Summary Amyloidosis is a clinical condition caused by deposition of various protein fibrills in extracellular space. The presented symptoms depend on the type of deposits and the organ or organs involved. The correct diagnosis is often difficult, due to lack of nonivasive imaging techniques and insufficiency of morphological imaging procedures delievered by radiology. We presented a list of potential radiopharmaceuticals that can be used in detecting various types of amyloidoses. (123)I-SAP proved to have high sensitivity in imaging of AA and AL amyloidosis in visceral organs. (99m)Tc-Aprotinin was found to be useful in detecting cardiac amyloidosis. A couple of classical radiotracers, such as (201)Tl, (123)I-mIBG, together with (111)In-antimyosin were also tested for accuracy in cardiac imaging, however the main problem was low specificity. Potential applicability was also found in case of some bone-seeking agents and other radiotracers, e.g. (67)Ga-citrate and (99m)Tc-penta-DMSA. High sensitivity and specificity was achieved with β2-microglobulin labeled with (131)I or (111)In. Among PET tracers, (11)C-PIB deserves more attention, because it may have an important role in diagnosing of AD in the near future. Further clinical studies are expected to take place, because noninvasive diagnosing and monitoring of amyloidosis is still a challenge.

Background

Amyloidosis is a disease characterised by deposition of protein fibrils in the extracellular space. The fibril deposits (amyloid) are composed of low-molecular-weight subunits of various serum proteins, which are improperly metabolised [1]. The term ‘amyloid’ is misleading, because the deposits were initially thought to be related to starch components [2]. Excessive accumulation of amyloid in a given tissue or organ is initially asymptomatic, but later on leads to progressive organ failure or death. Amyloidosis can be local (limited to one organ or one side of the body) or systemic (spread throughout the body), which is usually fatal [3].

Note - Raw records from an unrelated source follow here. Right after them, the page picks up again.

-- captures

/-- The collectors that a capture at `t` takes: RUNNING with period 0, in the scope of a snapshot entry (R205), and those
of the periodic entries of its epoch (R183). -/
def State.captured (s : State) (u : UnitId) (t : Nat) (per : List Sched) : List (Nat × Coll) :=
  let snaps := (s.dev u).sched.filter fun e => e.t == t
  (s.dev u).colls.filter fun e =>
    (s.fn u (fidCollector e.1)).st == .running &&
    (if e.2.period = 0 then snaps.any fun x => match x.kind with
        | .snapshot p r => e.2.part == p || (p == 0 && r != roleTenant && r != roleAnalytics)
        | .pulseSnap p r => e.2.part == p || (p == 0 && r != roleTenant && r != roleAnalytics)
        | _ => false
      else per.any fun x => match x.kind with
        | .periodic a q => e.2.arm == a && e.2.period * 1000 == q
        | _ => false)

/-- The level at which a VTA collector merges. -/
def Coll.level (c : Coll) : Level := ((c.sels.head?.bind fun e => kindLevel e.kind)).getD .tray

/-- Members of a sheaf at a level for an epoch, within a collector's selection (R190, R210). -/
def State.membersFor (s : State) (c : Coll) (k : SheafKey) (ep : Nat) : List Nat :=
  let e := c.sels.headD { kind := 0x10, source := 0, event := 0, delta := false, perClu := false, cmd := false, first := 0, last := 63 }
  ((s.vx.members.filter fun x => x.level == c.level && x.key == k && serialGe 32 ep x.first.toNat
      && (match x.last with
        | some l => serialGe 32 l.toNat ep
        | none => true) && e.first ≤ x.input && x.input ≤ e.last).map (·.input)).eraseDups

/-- The merge of a VTA collector opens for the epoch of `t`, its members and its ladder level fixed at T (R207, R210, R218); with no member it
starts at once. -/
def Prog.openMerge (cn t : Nat) (c : Coll) : Prog := .get fun s =>
  let k := s.sheafKey .vta c cn
  let ep := BitVec.ofNat 32 (epochOf t)
  let mem := s.membersFor c k (epochOf t)
  .cond (s.holdsRoleAt c.level t && !s.vx.merges.any fun x => x.level == c.level && x.coll == some cn && x.key == k && x.epoch == ep) <|
    .vta fun x => { x with merges := x.merges ++
      [{ level := c.level, coll := some cn, key := k, epoch := ep, t, members := mem, parts := [], left := [], started := mem.isEmpty
         ladder := s.ladderAt .vta (epochOf t) }] }

/-- A periodic entry advances by its period, or leaves when no armed collector shares it (R183). -/
def Prog.nextPeriod (u : UnitId) (e : Sched) : Prog := .get fun s =>
  match e.kind with
  | .periodic a per => .both (.unschedule u e)
      (.cond (per != 0 && (s.dev u).colls.any fun x => x.2.arm == a && x.2.period * 1000 == per
          && (s.fn u (fidCollector x.1)).st != .draining)
        (.schedule u { e with t := e.t + per }))
  | _ => .skip

/-- Every collector of a periodic entry counts a skipped capture (R183). -/
def Prog.skipPeriod (u : UnitId) (e : Sched) : Prog := .both
  (match e.kind with
    | .periodic a per =>
      let skip (c : Coll) : Coll := if c.arm = a ∧ c.period * 1000 = per then { c with skipped := c.skipped + 1 } else c
      .dev u fun d => { d with colls := d.colls.map fun x => (x.1, skip x.2) }
    | _ => .skip)
  (.nextPeriod u e)

/-- The capture at `t` (R49 to R51, R169, R183, R204): slices are carried, collectors sample, and SHF_EPOCH takes the epoch. -/
def Prog.captureAt (u : UnitId) (t : Nat) : Prog := .get fun s =>
  let per := (s.dev u).sched.filter fun e => e.t / 1000 == t / 1000 && (match e.kind with
    | .periodic _ _ => true
    | _ => false)
  .seq [
    .cond (u == .htu) (.both .hedgeBusy (.each (List.range 256) .carryAll)),
    .each (s.captured u t per) fun (cn, c) => .both (.modColl u cn fun c => { c with lastT := some t }) (match u with
      | .htu => .sampleColl cn t { c with lastT := some t }
      | .vta => .openMerge cn t c),
    .wr u Reg.SHF_EPOCH_EPOCH (epochOf t),
    .takeInstant u t,
    .each per (.nextPeriod u)]

/-- Entries of the comparators that capture at exactly `t`, periodic ones apart. -/
def State.captureEntries (s : State) (u : UnitId) (t : Nat) : List Sched :=
  (s.dev u).sched.filter fun e => e.t == t && e.kind.captures && (match e.kind with
    | .periodic _ _ => false
    | _ => true)

/-- A periodic capture instant (R183): it joins a capture of its epoch that is still to come, is skipped, also where R143 refuses it, or
captures. -/
def Prog.periodicCapture (u : UnitId) (t : Nat) : Prog := .get fun s =>
  let mine := (s.dev u).sched.filter fun e => e.t == t && s.due u t && (match e.kind with
    | .periodic _ _ => true
    | _ => false)
  let other := (s.dev u).sched.any fun e => e.t / 1000 == t / 1000 && e.kind.captures && (match e.kind with
    | .periodic _ _ => false
    | _ => true)
  .cond (mine != []) <|
    if !s.timev u then .each mine (.skipPeriod u)
    else if other then .skip
    else if s.past u t ∨ s.nearOther u t ∨ (s.dev u).taken.any (fun x => x / 1000 == t / 1000) then .each mine (.skipPeriod u)
    else .captureAt u t

/-- SNAPSHOT_AT's checks 8 to 10 (R36, R51, R143, R163, R205). -/
def State.snapLate (s : State) (u : UnitId) (p : Packet) : Option Ans :=
  let t := arg p 0 8
  firstBad [
    (s.schedFull u, { status := stNoResource }),
    (!s.timev u, { status := stTimeInvalid }),
    (s.tooSoon u (arg p 8 1 == 1) t ∨ s.past u t, { status := stDeadline })]

/-- The units below this VTA in the roles it holds: die ports with a connection, then the units of the roles (R27, R205). -/
def State.portsBelow (s : State) : List Nat :=
  (s.v.conns.filter fun e => e.2.path.isSome).map (·.1)

/-- The level below one. -/
def levelBelow : Level → Option Level
  | .tray => none
  | .rack => some .tray
  | .row => some .rack
  | .hall => some .row

/-- An input of a level is this VTA's own merge point one level down. -/
def State.ownInput (s : State) (l : Level) (i : Nat) : Bool :=
  match levelBelow l with
  | some b => s.holdsRole b && i == ownIndex (some b)
  | none => false

/-- A command goes to the units below: mailbox 2 of the HTUs on VC0 with SCOPE 0, and mailbox 9 of the VTAs by Ethernet (R205,
R257, R313); `scopeAt` is the SCOPE byte, and `mask` gives the inputs of each held level. -/
def Prog.forwardBelow (opcode : Nat) (p : Packet) (scopeAt : Nat) (mask : Level → Word) (below : List Byte → List Byte) : Prog :=
  .get fun s => .both
    (.each (s.portsBelow.filter fun k => (mask .tray).getLsbD k) fun k =>
      .forward .vta k opcode { p with params := below (p.params.set scopeAt 0), role := 6 } none)
    (.each ([Level.rack, .row, .hall].filter s.holdsRole) fun l =>
      .each ((List.range (levelInputs l)).filter fun i => (mask l).getLsbD i && !s.ownInput l i) fun i =>
        .both (.ether (256 * levelNo l + i) 5 (16 + p.params.length) (.ethCmd (256 * levelNo l + i) opcode p)) (.cond (opcode == 0x12) (.vta fun x => { x with
          ethSnaps := (x.ethSnaps ++ [(256 * levelNo l + i, p.tag, epochOf (arg p 0 8))]).drop (x.ethSnaps.length - 255) })))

Amyloidosis can be congenital or acquired, but it is always related to some precursor plasma protein which forms the fibril deposits. These plasma proteins belong to a wide group of various biochemical substances, often unrelated to each other, but determining the type of amyloidosis. Different kinds of amyloid deposits usually present affinity to certain organs. However, the patterns of pathological accumulation in the body can be very diverse, resulting in various clinical manifestations of the disease. For example, the AL amyloidosis results from deposition of protein composed of monoclonal immunoglobulin light chains and in 26–50% is accompanied by cardiomyopathy. The AA type of amyloidosis, related to serum amyloid A protein (an acute-phase reactant) and associated with longstanding inflammatory disorders most often results in proteinuria and renal failure, and in less than 5% of patients it also leads to hepatomegaly, autonomic neuropathy or cardiomyopathy. Transthyretin is the precursor protein of ATTR amyloidosis, which can be hereditary or age-related, and frequently manifests with peripheral and autonomic neuropathy, renal failure or cardiomyopathy. Three types mentioned above comprise a group of major systemic amyloidoses. An example of localized amyloidosis may result from impaired clearance of β2-microglobulin in patients chronically haemodialysed, with pathological deposits in bones and jointes (Aβ2M-type amyloidosis).

Other types of amyloidoses are presented in the Table 1.

Table 1

presenting various types of amyloidoses [3,4].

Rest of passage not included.